After the discovery of the 2D quantum Hall effect, theorists suggested that certain 3D materials would also have bands characterized by first Chern numbers, except in that case a triad of them: one for each of the three Cartesian planes of the 3D material (ibid..). By 2019 the theorized 3D quantum Hall effect was indeed observed in bulk zirconium penta-telluride crystals. But the 3D quantum Hall effect is what’s often referred to as a "weak topological phenomenon"  because key properties, such as the first Chern numbers, remain essentially 2D concepts even though the system is 3D.  
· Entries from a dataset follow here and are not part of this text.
/-- Sanity: words EN1 to EN6 and EN15 of 95_test_vectors.md (30_encoding.md R105, R108, R112; the refusals are decision D18). -/
def Obligations.DecodesWordsOfTheSpec : Prop :=
  decodeA32 0xEE150F13#32 = .ok (.mrcErridr 0b1110#4 .r0) ∧
  decodeA32 0x1E157F54#32 = .ok (.mrcErxstatus 0b0001#4 .r7) ∧
  decodeA32 0xEE9CEF31#32 = .ok (.mrcVdisr 0b1110#4 .r14) ∧
  decodeA32 0xEE1CEF31#32 = .ok (.mrcDisr 0b1110#4 .r14) ∧
  decodeA32 0xEE050F13#32 = .error .readOnlyRegister ∧
  decodeA32 0xEE050F14#32 = .error .readOnlyRegister ∧
  decodeA32 0xEE050F94#32 = .error .readOnlyRegister ∧
  decodeA32 0xE320F010#32 = .ok (.esb 0b1110#4)

/-- The transfer registers the model refuses (30_encoding.md R111; the refusal is decision D3). -/
def Obligations.RefusesRt13AndRt15 : Prop :=
  ∀ (i : Instr) (w : Word), i.group ≠ .esb → w.extractLsb' 28 4 ≠ 0b1111#4 →
    w &&& 0x0FFF0FFF#32 = encode i &&& 0x0FFF0FFF#32 →
    (w.extractLsb' 12 4 = 13#4 → decodeA32 w = .error .rt13) ∧
    (w.extractLsb' 12 4 = 15#4 → decodeA32 w = .error .rt15)

/-- Refused words (30_encoding.md R106, R108; the refusal is decision D18). -/
def Obligations.RefusesReadOnlyWritesAndUnconditionalWords : Prop :=
  ∀ w : Word,
    (w.extractLsb' 28 4 = 0b1111#4 → decodeA32 w = .error .condUnconditional) ∧
    (w.extractLsb' 28 4 ≠ 0b1111#4 →
      (w &&& 0x0FFF0FFF#32 = 0x0E050F13#32 ∨ w &&& 0x0FFF0FFF#32 = 0x0E050F14#32 ∨
        w &&& 0x0FFF0FFF#32 = 0x0E050F94#32) → decodeA32 w = .error .readOnlyRegister)

/-- The T32 form (30_encoding.md R103, R112). -/
def Obligations.T32DecodesTheSameWords : Prop :=
  ∀ (hw1 hw2 : BitVec 16) (i : Instr), decodeT32 hw1 hw2 = .ok i ↔
    i.cond = 0b1110#4 ∧
      ((i.group ≠ .esb ∧ encode i = hw1 ++ hw2) ∨ (i.group = .esb ∧ hw1 = 0xF3AF#16 ∧ hw2 = 0x8010#16))

/-- A step runs the decoded instruction, in the context supplied with it (00_scope.md R9; the queue is the model's, log 1). -/
def Obligations.StepRunsTheDecodedInstruction : Prop :=
  ∀ (s : State) (c : Context) (e : EsbChoice) (rest : List StepInput) (i : Instr),
    (∀ w : Word, s.inputs = { ctx := c, esb := e, kind := .a32 w } :: rest → decodeA32 w = .ok i →
      step s = exec i { s with ctx := c, esb := e, inputs := rest }) ∧
    (∀ hw1 hw2 : BitVec 16, s.inputs = { ctx := c, esb := e, kind := .t32 hw1 hw2 } :: rest → decodeT32 hw1 hw2 = .ok i →
      step s = exec i { s with ctx := c, esb := e, inputs := rest })

/-- The placed word runs in the state it was placed in, for every instruction (log 1). -/
def Obligations.StepRunsThePlacedWord : Prop :=
  ∀ (i : Instr) (s : State), i.wf = true → step (s.withFetchWord 32 (encode i).toNat) = exec i s

/-- Where a step stops: no input (the model's, log 24), or a word outside the spec (00_scope.md R10). -/
def Obligations.StepStopsWithoutAnInstruction : Prop :=
  (∀ s : State, s.inputs = [] → step s = .fault .noInput) ∧
  (∀ (s : State) (inp : StepInput) (rest : List StepInput) (w : Word) (e : DecodeError),
    s.inputs = inp :: rest → inp.kind = .a32 w → decodeA32 w = .error e → step s = .refused (.undecodable e)) ∧
  (∀ (s : State) (inp : StepInput) (rest : List StepInput) (hw1 hw2 : BitVec 16) (e : DecodeError),
    s.inputs = inp :: rest → inp.kind = .t32 hw1 hw2 → decodeT32 hw1 hw2 = .error e → step s = .refused (.undecodable e))

/-- The invariant at State.reset (values there are the model's, logs 2 and 3). -/
def Obligations.ResetHasInvariant : Prop :=
  State.reset.Inv

/-- Records stay complete and hardwired reserved bits stay zero, whatever the step (10_state.md R32; 40_access_common.md R131). -/
def Obligations.StepKeepsInvariant : Prop :=
  ∀ s t : State, s.Inv → step s = .next t → t.Inv

/-- NUM and the other parameters are constants (10_state.md R20(c), R28; 95_test_vectors.md RS1). That a step takes its
context and its ESB choice from exactly one entry of the queue is the model's way to supply them (00_scope.md R9; log 1,
DESIGN CHOICE). -/
def Obligations.StepKeepsTheImplementation : Prop :=
  ∀ s t : State, step s = .next t → t.impl = s.impl ∧ ∃ inp, s.inputs = inp :: t.inputs ∧ t.ctx = inp.ctx ∧ t.esb = inp.esb

/-- The writers of each piece of state, over all steps (10_state.md R20, R49; 47_esb_indirect.md R255(b)). -/
def Obligations.OnlyTheirWritersChangeTheRegisters : Prop :=
  ∀ (s t : State) (inp : StepInput) (rest : List StepInput), s.inputs = inp :: rest → step s = .next t →
    (inp.kind.mayWriteDisr = false → t.disr = s.disr) ∧
    (inp.kind.mayWriteVdisr = false → t.vdisr = s.vdisr) ∧
    (inp.kind.mayWriteVdfsr = false → t.vdfsr = s.vdfsr) ∧
    (inp.kind.mayWriteSel = false → t.sel = s.sel ∧ t.errselrHi = s.errselrHi) ∧
    (inp.kind.mayWriteRecords = false → t.recs = s.recs) ∧
    (inp.kind.mayWriteGpr = false → t.gpr = s.gpr)

/-- Stickiness of A (47_esb_indirect.md R255(b)): nothing clears A but a direct write and the UNKNOWN of a Warm reset. -/
def Obligations.NothingClearsABitButADirectWriteOrReset : Prop :=
  ∀ (s t : State) (inp : StepInput) (rest : List StepInput), s.inputs = inp :: rest → step s = .next t →
    inp.kind ≠ .warmReset →
    ((∀ i, inp.kind.instr = some i → ¬(i.group = .disr ∧ i.isMcr = true)) →
      s.disr.getLsbD 31 = true → t.disr.getLsbD 31 = true) ∧
    ((∀ i, inp.kind.instr = some i → ¬((i.group = .disr ∨ i.group = .vdisr) ∧ i.isMcr = true)) →
      s.vdisr.getLsbD 31 = true → t.vdisr.getLsbD 31 = true)

/-- The listings are total (40_access_common.md R136). Not a completion statement: a next state may report an exceptional outcome. -/
def Obligations.EveryInstructionAnswersANextState : Prop :=
  ∀ (i : Instr) (s : State), ∃ t, exec i s = .next t

/-- The outcomes of each group, no more and no fewer (60_exceptions.md R276, R278). -/
def Obligations.OutcomesOfEachGroup : Prop :=
  ∀ (i : Instr) (r : StepResult), mayEndIn i.group r = true ↔ ∃ s t, exec i s = .next t ∧ t.result = r

/-- An exceptional outcome leaves the registers and R[t] untouched (40_access_common.md R120; 60_exceptions.md R266). -/
def Obligations.ExceptionalOutcomesChangeNothing : Prop :=
  ∀ (i : Instr) (s t : State) (e : Exc), exec i s = .next t → t.result = .raised e →
    t = { s with result := .raised e }

/-- The presence check is first (40_access_common.md R121). -/
def Obligations.AbsentRegisterIsUndefined : Prop :=
  ∀ (i : Instr) (s : State), i.group ≠ .esb → (hasFeature s.impl i.feature = false ∨ s.impl.featAA32EL1 = false) →
    exec i s = .next { s with result := .raised .undefined }

/-- EL0 reaches nothing (60_exceptions.md R261(b)). -/
def Obligations.El0AccessIsUndefined : Prop :=
  ∀ (i : Instr) (s : State), i.group ≠ .esb → s.ctx.el = .el0 →
    exec i s = .next { s with result := .raised .undefined }

/-- Traps to EL2 (60_exceptions.md R262) have priority over traps to EL3 and over what SEL selects (40_access_common.md R134). -/
def Obligations.ErrAccessTrapsToEL2 : Prop :=
  ∀ (i : Instr) (s : State), i.group = .err → s.present i.feature = true → s.ctx.el = .el1 →
    s.errSddPriority i.isMcr = false →
    (s.errTrapsToEL2A64 = true → exec i s = .next { s with result := .raised (.a64Trap .el2 3) }) ∧
    (s.errTrapsToEL2A32 = true → exec i s = .next { s with result := .raised (.hypTrap 3) })

/-- UNDEFINED by Secure debug at the higher priority (60_exceptions.md R261(c), R274). -/
def Obligations.ErrAccessSddPriorityUndefined : Prop :=
  ∀ (i : Instr) (s : State), i.group = .err → (s.ctx.el = .el1 ∨ s.ctx.el = .el2) → s.errSddPriority i.isMcr = true →
    exec i s = .next { s with result := .raised .undefined }

/-- Traps to EL3 (60_exceptions.md R263) and their replacement in Debug state (R274). -/
def Obligations.ErrAccessTrapsToEL3 : Prop :=
  ∀ (i : Instr) (s : State), i.group = .err → s.present i.feature = true →
    (s.ctx.el3SDDUndefPriority = false →
      (s.ctx.el = .el2 ∨ (s.ctx.el = .el1 ∧ s.errTrapsToEL2A64 = false ∧ s.errTrapsToEL2A32 = false)) →
      (s.errControlEL3A64 i.isMcr = true →
        exec i s = .next { s with result := .raised (if s.ctx.el3SDDUndef then .undefined else .a64Trap .el3 3) }) ∧
      (s.errControlEL3A32 = true → (s.ctx.el = .el2 ∨ s.ctx.isMonitor = false) →
        exec i s = .next { s with result := .raised (if s.ctx.el3SDDUndef then .undefined else .monitorTrap) })) ∧
    (s.ctx.el = .el3 → s.ctx.isMonitor = false → s.ctx.scrTERR = true →
      exec i s = .next { s with result := .raised .monitorTrap })

/-- The listings of R122 and R123 against the tables of causes (60_exceptions.md R261 to R263). -/
def Obligations.ErrAccessPerformedExactlyWhenOpen : Prop :=
  ∀ (f : Feature) (s : State),
    (errReadCheck f s = none ↔ s.errOpen false f = true) ∧ (errWriteCheck f s = none ↔ s.errOpen true f = true)

/-- How the two ERR templates relate (40_access_common.md R123). -/
def Obligations.WriteCheckIsReadCheckWithTwerr : Prop :=
  ∀ (f : Feature) (s : State),
    errWriteCheck f s =
      errReadCheck f { s with ctx := { s.ctx with scrEL3TERR := s.ctx.scrEL3TERR || s.ctx.scrEL3TWERR } }

/-- ERRIDR (42_errid_errsel.md R160; 10_state.md R28), with its frame. -/
def Obligations.MrcErridrReadsNum : Prop :=
  ∀ (c : Cond) (t : Reg) (s : State), s.errOpen false .ras = true →
    exec (.mrcErridr c t) s = .next { s with gpr := s.gpr.write t (0#16 ++ s.impl.num), result := .done }

/-- ERRSELR read (42_errid_errsel.md R161; 10_state.md R30), with its frame; the UNKNOWN is a free value (log 9). -/
def Obligations.MrcErrselrReadsSel : Prop :=
  ∀ (c : Cond) (t : Reg) (s : State), s.errOpen false .ras = true →
    (s.impl.num ≠ 0 ∨ s.impl.errselrWhenNoRecords = .res0) →
    (s.sel < s.impl.num → exec (.mrcErrselr c t) s =
      .next { s with gpr := s.gpr.write t ((if s.impl.res0Storage = .hardwired0 then 0#16 else s.errselrHi) ++ s.sel),
                     result := .done }) ∧
    (s.impl.num ≤ s.sel → exec (.mrcErrselr c t) s =
      .next { s with gpr := s.gpr.write t ((if s.impl.res0Storage = .hardwired0 then 0#16 else s.errselrHi)
                              ++ Config.unknown16 s.draws),
                     draws := s.draws + 1, result := .done })

/-- ERRSELR write (42_errid_errsel.md R162), with its frame; without records and under hardwired0 every bit is reserved and
zero is stored (40_access_common.md R131; log 13). -/
def Obligations.McrErrselrWritesSel : Prop :=
  ∀ (c : Cond) (t : Reg) (s : State), s.errOpen true .ras = true →
    (s.impl.num ≠ 0 ∨ s.impl.errselrWhenNoRecords = .res0) →
    exec (.mcrErrselr c t) s =
      .next { s with sel := if s.impl.num = 0 ∧ s.impl.res0Storage = .hardwired0 then 0#16
                       else (s.gpr.read t).extractLsb' 0 16,
                     errselrHi := if s.impl.res0Storage = .hardwired0 then s.errselrHi else (s.gpr.read t).extractLsb' 16 16,
                     result := .done }

/-- No records (10_state.md R31); where the test stands is decision D12 (log 14). -/
def Obligations.ErrselrUndefinedWithoutRecords : Prop :=
  ∀ (c : Cond) (t : Reg) (s : State), s.impl.num = 0 → s.impl.errselrWhenNoRecords = .undefined →
    (s.errOpen false .ras = true → exec (.mrcErrselr c t) s = .next { s with result := .raised .undefined }) ∧
    (s.errOpen true .ras = true → exec (.mcrErrselr c t) s = .next { s with result := .raised .undefined })

/-- The window map for reads (10_state.md R33; 42_errid_errsel.md R163), with its frame. -/
def Obligations.WindowReadsReachTheSelectedHalf : Prop :=
  ∀ w ∈ windowReads, ∀ (c : Cond) (t : Reg) (s : State), s.errOpen false w.feature = true → s.sel < s.impl.num →
    (w.reg = .ctlr → firstOfNode s.impl s.sel.toNat = true) →
    exec (w.access c t) s =
      .next { s with gpr := s.gpr.write t (halfOf ((s.record s.sel.toNat).get w.reg) w.half), result := .done }

/-- The window map for writes (10_state.md R33, R36), with its frame; the value is free (log 10). -/
def Obligations.WindowWritesChangeTheSelectedHalf : Prop :=
  ∀ w ∈ windowWrites, ∀ (c : Cond) (t : Reg) (s : State), s.errOpen true w.feature = true → s.sel < s.impl.num →
    (w.reg = .ctlr → firstOfNode s.impl s.sel.toNat = true) →
    exec (w.access c t) s =
      .next { s with
        recs := s.recs.set s.sel.toNat ((s.record s.sel.toNat).set w.reg
          (withHalf ((s.record s.sel.toNat).get w.reg) w.half
            (Config.errWriteEffect w.reg w.half (halfOf ((s.record s.sel.toNat).get w.reg) w.half) (s.gpr.read t) s.draws))),
        draws := s.draws + 1, result := .done }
In four spatial dimensions, however, a fundamentally different type of quantum Hall effect was proposed in the early 2000s.3 This 4D quantum Hall effect featured a different form of quantized Hall conductance from its 2D cousin and was instead related to a 4D topological invariant called the second Chern number, which generates 3D conducting surface volumes, as shown below:


As Price notes (op. cit., p. 40), there have been various 4D quantum Hall models  proposed to date.  Some based on earlier Yang-Mills theory.  But it is a mistake to push the analogy of the mathematical hyper-dimensionality to the physics 4D topology too far.  In the end, theoretical (purely mathematical) excursions without experimental confirmation or employing "tricks" (e.g. synthetic dimensions)  to create 4D analogs, is not really going to get us far.  Even Price admits this esoteric area of physics is "still in its infancy" and that usually means we will have to wait and see if the experimental infrastructure and other resources can catch up to the 4 dimensional  aspirations.  Meanwhile it is still nice to see that at least some claims are empirically validated, if only in very limited domains. .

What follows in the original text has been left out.